Ludwig-Maximilians-University, Clinic Großhadern, Munich, Germany.
Cancer Metastasis Rev. 2012 Jun;31(1-2):235-46. doi: 10.1007/s10555-011-9343-7.
Our understanding of the role of lymph nodes (LN) in the metastasization process (MET) is marginal. Positive LNs (pLN) are the most important prognostic factor and lymph node dissection (LND) is still standard practice in primary treatment. However, up to now, there is almost no evidence that elective LND has a survival benefit. Based on many clinical and experimental findings, we propose that tumor foci in regional LN are incapable of metastasization and can therefore not infiltrate further LN and organs. Available data demonstrate a very early infiltration of MET capable tumor cells from the primary tumor into regional LN, and thereafter an increased probability of subsequent LN infiltrations. Disparate growth rates of the first versus subsequent infiltrating tumors as well as the asymptotic growth and prognosis of large tumor foci in LN explain many clinical observations for solid tumors. The consequence of the hypothesis "pLN do not metastasize" would impact clinical treatment and research and contribute to understanding the mounting evidence against LND.

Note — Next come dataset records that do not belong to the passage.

-- ==== Sys2Proof/Machine/MemLate.lean ====
section
/-! DEFINITION. The commands of the memory system whose failing reads may take a context or a track store
with them: merge time-outs (R387) and the Burnisher's walk of the saddle (R397). -/
namespace Sys2Proof.Machine
open Sys2Proof

/-- R387: 64 FABRIC_CLK cycles since the entry opened. -/
def execMergeEntryTimeout (channel line : Nat) (e : ReadErrors) (s : State) : Host.Outcome State Fault Refusal :=
  whenUp s (if channel < 64 ∧ chanOf line = channel then (s.closeLine line e).settleLost else s)

/-- The Burnisher reads a line straight from its channel: a failure follows R391, but a Class R or Class X
failure is only counted, with no record (R397, R404). -/
def State.burnRead (s : State) (line : Nat) (e : ReadErrors) : State :=
  let s := s.dramRead 43 line
  let s := { s with mem := { s.mem with burn := { s.mem.burn with lines := (s.mem.burn.lines + 1) % 2 ^ 64 } } }
  if !(s.lineFails line || e.failing.contains line) then s
  else
    let s := s.intCount line 9
    if s.classOf line = 1 then (s.testLine 43 line e).2
    else
      let s := (s.intCount line 0).countRow line
      if !s.lineFails line && e.transient.contains line then s.intCount line 1
      else
        let s := s.setFails line true
        if s.classOf line = 2 then s.intCount line 5 else s

/-- The walk does not read lines of free pages, of channels in self-refresh, or of a lost die; they take
their interval like the others. -/
def State.burnSkips (s : State) (line : Nat) : Bool :=
  (s.page (pageOf line)).st == .free || (s.chan (chanOf line)).st == .selfRefresh || !s.populated line

/-- One interval of the walk (R397). -/
def State.burnStep (s : State) (e : ReadErrors) : State :=
  let line := s.mem.burn.pos * 64
  let s := if s.burnSkips line then s else s.burnRead line e
  let last := decide (saddleSize / 64 ≤ s.mem.burn.pos + 1)
  { s with mem := { s.mem with burn := { s.mem.burn with
      pos := if last then 0 else s.mem.burn.pos + 1
      passes := if last then (s.mem.burn.passes + 1) % 2 ^ 32 else s.mem.burn.passes } } }

def execBurnisherLine (e : ReadErrors) (s : State) : Host.Outcome State Fault Refusal :=
  whenUp s (if s.mem.burn.dramEn then (s.burnStep e).settleLost else s)

end Sys2Proof.Machine
end

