/-- The union of the bitmaps of the 3 latest failures of stage 6 (R561). -/
def State.failedClusters (s : State) : Nat :=
  ((s.flash.journal.filter (fun r => r.stage == 6 && r.outcome == 2)).take 3).foldl (fun m r => m ||| r.bitmap) 0

/-- The device has reached its ready stage: FAIL_N is released, PCI_DEV_STATUS.ready is set (R493, R556); a
reference loss of the last run is reported (R477). The mailbox's session has begun (R539). -/
def State.bootReady (s : State) : State :=
  let s := (s.journal 9 1 0 0 0 0).openSession ⟨.mailbox, 0⟩
  let s := (s.modBoot (fun b => { b with booting := false })).devEvent 0
  let s := { s with pci := { s.pci with ready := true, saddleReady := true }, pair := { s.pair with failOut := false } }
  if s.boot.cause = 6 then s.raise { code := fltClkRef } else s

/-- The Keeper holds the device at its stage, with FAIL_N asserted (R559). -/
def State.bootHalt (s : State) : State :=
  let s := s.raise { code := fltBootHalt, detail := s.boot.stage }
  { s.modBoot (fun b => { b with booting := false, halted := true }) with pair := { s.pair with failOut := true } }

/-- Stages from `n` on are entered: a latched stage runs its alternate; that of stages 6 and 8 is to skip
them, which quarantines the clusters that failed (R556, R558, R561). -/
def State.enterFrom : Nat → Nat → State → State
  | 0, _, s => s
  | k + 1, n, s =>
    let alt := tget false s.boot.latched n && !s.boot.retry
    let s := s.modBoot (fun b => { b with stage := n, alt := tset false b.alt n alt })
    if n = 9 then (s.journal 9 0 0 0 0 0).bootReady
    else if alt && n == 8 then
      State.enterFrom k 9 ((s.journal 8 3 (s.stageCount 8) 0 0 0).modBoot (fun b => { b with skipped8 := true }))
    else if alt && n == 6 then
      let q := s.failedClusters
      let working := 136 - popCount q 136
      let s := s.journal 6 3 (s.stageCount 6) 0 0 q
      match s.fuses.capacity working with
      | some c => State.enterFrom k 7 (s.modBoot (fun b => { b with
          quarantined := q, working := working, clusters := c.1, decoders := c.2 }))
      | none => s.bootHalt
    else
      let lost := (n == 4 && s.boot.dieOut.isSome)
      s.journal n (if alt then 4 else 0) (s.stageCount n) (if lost then fltMemDie else 0) (s.boot.dieOut.getD 0) 0

def State.enterStage (s : State) (n : Nat) : State := State.enterFrom 10 n s

/-- A boot starts with a cause: its number, stage 1 entered. A stage that the last boot entered and left
without an outcome counts as failed (R557, R563). -/
def State.startBoot (s : State) (cause : Nat) (retry : Bool) : State :=
  let s := if s.boot.booting then s.countFail s.boot.stage else s
  let s := s.resetBase
  let g := s.fuses.grade
  let s := s.modBoot (fun b => { b with
    bootNum := (b.bootNum + 1) % 2 ^ 32, cause := cause, booting := true, retry := retry, clusters := g.1, decoders := g.2 })
  s.enterStage 1

/-- A stage fails: recorded; the device halts under R559, or starts again with cause 3 (R557). -/
def State.failStage (s : State) (n fault detail bitmap : Nat) : State :=
  let s := s.countFail n
  let s := s.journal n 2 (s.stageCount n) fault detail bitmap
  let halt := n == 1 || decide (3 ≤ tget 0 s.boot.altFails n) || (n == 4 && tget false s.boot.alt 4)
  if halt then s.bootHalt else (s.modBoot (fun b => { b with booting := false })).startBoot 3 false

/-- A stage has done its work: the next is entered. -/
def State.passStage (s : State) (n : Nat) : State :=
  let s := s.countPass n
  (s.journal n (if tget false s.boot.alt n then 5 else 1) (s.stageCount n) 0 0 0).enterStage (n + 1)

/-! ### Stage work -/

/-- The container of a slot verifies (R552, R553): what the flash is known to hold, and what reading it met
(assumption 2). -/
def State.slotVerifies (s : State) (kind slot : Nat) (readOk : Bool) : Nat :=
  if !readOk then fltBootVerify
  else match tget none s.flash.slots (kind * 2 + slot) with
    | none => 0
    | some c => if !s.containerOk c kind then fltBootVerify
        else if c.svn < tget 0 s.fuses.svn kind then fltBootRollback else 0

/-- Stages 2, 5 and 7: the preferred slot, else the other at once, which still counts as one failure (R556). -/
def State.loadKind (s : State) (n kind : Nat) (r : StageResult) : State :=
  let pref := b2n (tget false s.boot.alt n)
  let look := fun (slot : Nat) => s.slotVerifies kind slot (if slot = 0 then r.slotAOk else r.slotBOk)
  let take := fun (s : State) (slot : Nat) => s.modBoot (fun b => { b with from2 := tset 0 b.from2 kind slot })
  if !r.workOk then s.failStage n r.fault 0 0
  else if look pref = 0 then (take s pref).passStage n
  else
    let s1 := s.raise { code := look pref, detail := verifyDetail kind pref }
    if look (1 - pref) = 0 then
      let s1 := (take s1 (1 - pref)).countFail n
      ((s1.journal n 2 (s1.stageCount n) (look pref) (verifyDetail kind pref) 0).journal n
        (if tget false s1.boot.alt n then 5 else 1) (s1.stageCount n) 0 0 0).enterStage (n + 1)
    else
      let s2 := s1.raise { code := look (1 - pref), detail := verifyDetail kind (1 - pref) }
      s2.failStage n (look pref) (verifyDetail kind pref) 0

/-- A row of the soft map takes a spare row of its bank, or its page is retired (R399, R400). -/
def State.applySpare (s : State) (e : Nat × Nat × Nat × Nat × Nat) : State :=
  let ch := e.1
  let bank := e.2.1
  let row := e.2.2.1
  match (upto 0 8).find? (fun i => !bit (tget 0 (s.chan ch).spares bank) i) with
  | some sp => s.modChan ch (fun c => { c with spares := tmod 0 c.spares bank (fun m => setBit m sp true) })
  | none =>
    let p := row * 64 + ch
    if s.mem.retired.contains p then s
    else
      let s := { s.modPage p (fun g => { g with st := .retired }) with mem := { s.mem with retired := insertBy id p s.mem.retired } }
      s.raise (rowFault fltMemSpareOut ch bank row)

/-- Stage 3: pending entries join the soft map, at most 4,096 in all; a map that does not verify is
replaced by a new empty one (R399, R400). -/
def State.applySoftMap (s : State) (ok : Bool) : State :=
  let gone := s.flash.softMap.length
  let old := if ok then s.flash.softMap else []
  let map := (old ++ s.flash.pendingSpares).take 4096
  let s := { s with flash := { s.flash with softMap := map, pendingSpares := [] }
                    kpr := { s.kpr with signed := (s.kpr.signed + 1) % 2 ^ 64 } }
  let s := if ok then s else (s.modBoot (fun b => { b with softRestarted := true })).raise { code := fltIntSoftmap, detail := gone }
  map.foldl State.applySpare s

/-- Stage 4: every channel of the dies in use is active; with one die the other's are out of use (R368, R503). -/
def State.trained (s : State) (lost : Option Nat) (conservative : Bool) : State :=
  let s := { s.modBoot (fun b => { b with conservative := conservative }) with mem := { s.mem with lostDie := lost } }
  (upto 0 64).foldl (fun s c => s.modChan c (fun x =>
    if lost = some (dieOf c) then { x with st := .outOfUse } else { x with st := .active, conservative := conservative })) s

/-- Stages 1 to 7 with what their work found. -/
def State.stageWork (s : State) (n : Nat) (r : StageResult) : State :=
  if n = 1 then
    if !s.clk.pllLock then s
    else if !r.workOk then s.failStage 1 r.fault 0 0
    else
      let s := s.modBoot (fun b => { b with identity := true })
      (if r.certOk then s else s.raise { code := fltKprCert }).passStage 1
  else if n = 2 then s.loadKind 2 1 r
  else if n = 3 then
    if !r.workOk then s.failStage 3 r.fault 0 0
    else (if tget false s.boot.alt 3 then s else s.applySoftMap r.softMapOk).passStage 3
  else if n = 4 then
    let alt := tget false s.boot.alt 4
    let t0 := r.trainedDie0 && s.boot.dieOut != some 0
    let t1 := r.trainedDie1 && s.boot.dieOut != some 1
    if !r.workOk then s.failStage 4 r.fault 0 0
    else if t0 && t1 then (s.trained none alt).passStage 4
    else if t0 && (alt || s.boot.dieOut == some 1) then (s.trained (some 1) alt).passStage 4
    else if t1 && (alt || s.boot.dieOut == some 0) then (s.trained (some 0) alt).passStage 4
    else s.failStage 4 (if r.fault = 0 then fltMemTrain else r.fault) 0 0
  else if n = 5 then
    let s := s.loadKind 5 2 r
    if 5 < s.boot.stage then s.driveOuts true else s    -- R55: the Cantle firmware runs
  else if n = 6 then
    if !r.workOk || r.failingClusters != 0 then s.failStage 6 r.fault 0 (r.failingClusters % 2 ^ 136)
    else s.passStage 6
  else if n = 7 then s.loadKind 7 3 r
  else s

/-! ### Commands of resets -/

/-- R581: power-on reset and RESET_N are released with every rail in tolerance; ref_lost clears. TEST_EN
high holds the device in reset (R575). -/
def execPowerOn (s : State) : Host.Outcome State Fault Refusal :=
  let s' := { s with clk := { s.clk with refLost := false } }
  answer s (if s.boot.testEn then s'.resetBase
    else (s'.modBoot (fun b => { b with railsOk := true })).startBoot 0 false)

/-- R581: a pulse on RESET_N; after a reference loss it is journaled as that (R560). -/
def execResetNAssert (s : State) : Host.Outcome State Fault Refusal :=
  answer s (if s.boot.testEn || !s.boot.railsOk then s.resetBase
    else if s.boot.thermalHold then s.resetBase.modBoot (fun b => { b with thermalHold := true })
    else s.startBoot (if s.clk.refLost && !s.clk.running then 6 else 1) false)

/-- R579: the device stays in reset until its rails are within tolerance. -/
def execRailBrownout (s : State) : Host.Outcome State Fault Refusal :=
  let s' := (if s.boot.booting then s.countFail s.boot.stage else s).resetBase
  answer s (s'.modBoot (fun b => { b with railsOk := false }))

/-- R476: the internal domains start. After a clock loss only a reset lets them (R22). -/
def execPllLock (s : State) : Host.Outcome State Fault Refusal :=
  answer s (if s.boot.railsOk && s.boot.stage != 0 && !s.clk.running && !s.clk.stopped then
      { s with clk := { s.clk with pllLock := true, running := true, monCount := 200 } }
    else s)

/-- R22, R477: every internal domain stops, FAIL_N falls and the EVT_OUT pins are high-impedance (R55); the device
resumes only through reset. -/
def execRefclkLoss (s : State) : Host.Outcome State Fault Refusal :=
  answer s ({ s with
    clk := { s.clk with pllLock := false, running := false, stopped := true, refLost := true, monCount := 0 }
    pair := { s.pair with failOut := true } }.driveOuts false)

/-- R557: the stage's watchdog has expired. -/
def execStageWatchdog (failingClusters : Nat) (s : State) : Host.Outcome State Fault Refusal :=
  answer s (if s.boot.booting then
      s.failStage s.boot.stage 0 0 (if s.boot.stage = 6 then failingClusters % 2 ^ 136 else 0)
    else s)

/-- R559: 60 s after a halt the whole sequence is tried again from the primary paths. -/
def execBootRetry (s : State) : Host.Outcome State Fault Refusal :=
  answer s (if s.boot.halted then s.startBoot s.boot.cause true else s)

我们对淋巴结(LN)在转移过程(MET)中的作用的理解是有限的。阳性淋巴结(pLN)是最重要的预后因素,淋巴结清扫(LND)在原发性治疗中仍然是标准做法。然而,到目前为止,几乎没有证据表明选择性 LND 具有生存获益。基于许多临床和实验发现,我们提出局部淋巴结中的肿瘤灶不能转移,因此不能进一步浸润淋巴结和器官。现有数据表明,MET 有能力的肿瘤细胞从原发性肿瘤非常早期就浸润到区域性 LN,此后随后 LN 浸润的概率增加。原发肿瘤与后续浸润肿瘤的生长速度不同,以及 LN 中大肿瘤灶的渐近生长和预后解释了许多实体瘤的临床观察。“pLN 不转移”这一假设的结果将影响临床治疗和研究,并有助于理解越来越多的证据反对 LND。